In the records below, find the line with "namespace Sys2Proof.Machine" and the line with "(List.range 6).all fun"; return exactly those lines and every line between them.

------------------------------------------------------------------------

-- ==== Sys2Proof/Safety.lean ====
section
/-! DEFINITION. What a legal response and a legal state are, in the terms the statements use (spec/10_state.md R25,
R28; spec/20_memory.md R43; spec/60_exceptions.md R201, R202). -/

namespace Sys2Proof.Machine

/-- The status and reason pairs of R201. -/
def legalOutcome : Status → Reason → Bool
  | .ok, .none => true
  | .invalidPayloadDescriptor, .truncated => true
  | .invalidPayloadDescriptor, .reservedBit => true
  | .invalidPayloadDescriptor, .seqUnderflow => true
  | .invalidPayloadDescriptor, .seqOverflow => true
  | .contractViolation, .fieldRange => true
  | .illegalOp, .none => true
  | _, _ => false

/-- Every data field has its default of R25: what a response with a status other than OK looks like (R202). -/
def Response.dataDefault (r : Response) : Bool :=
  r.desc == Descriptor.zero && r.consumed == 0 && r.out == Window.zero && r.outLen == 0 && r.ext == 0

/-- `out[i]` is 0 for every `i >= out_len` (R43). -/
def Response.outPadded (r : Response) : Bool :=
  (List.range 6).all fun i => decide (i < r.outLen.toNat) || byteAt r.out i == 0

/-- A response as R25, R43, R201 and R202 allow it, with the decoded Descriptor in range (R111). -/
def Response.legal (r : Response) : Bool :=
  legalOutcome r.status r.reason && (r.status == .ok || r.dataDefault) && r.desc.fieldsFit &&
    decide (r.consumed ≤ 6) && decide (r.outLen ≤ 6) && r.outPadded

/-- The invariant of the machine: the reference is 0 until the first SEQ.NEXT (R240, R242), and what stands on the
response port is legal. -/
def State.Inv (s : State) : Prop :=
  (s.initialized = false → s.refCseq = 0) ∧ ∀ r, s.resp = some r → r.legal = true

end Sys2Proof.Machine
end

------------------------------------------------------------------------

YOUR SOLUTION:
namespace Sys2Proof.Machine

/-- The status and reason pairs of R201. -/
def legalOutcome : Status → Reason → Bool
  | .ok, .none => true
  | .invalidPayloadDescriptor, .truncated => true
  | .invalidPayloadDescriptor, .reservedBit => true
  | .invalidPayloadDescriptor, .seqUnderflow => true
  | .invalidPayloadDescriptor, .seqOverflow => true
  | .contractViolation, .fieldRange => true
  | .illegalOp, .none => true
  | _, _ => false

/-- Every data field has its default of R25: what a response with a status other than OK looks like (R202). -/
def Response.dataDefault (r : Response) : Bool :=
  r.desc == Descriptor.zero && r.consumed == 0 && r.out == Window.zero && r.outLen == 0 && r.ext == 0

/-- `out[i]` is 0 for every `i >= out_len` (R43). -/
def Response.outPadded (r : Response) : Bool :=
  (List.range 6).all fun i => decide (i < r.outLen.toNat) || byteAt r.out i == 0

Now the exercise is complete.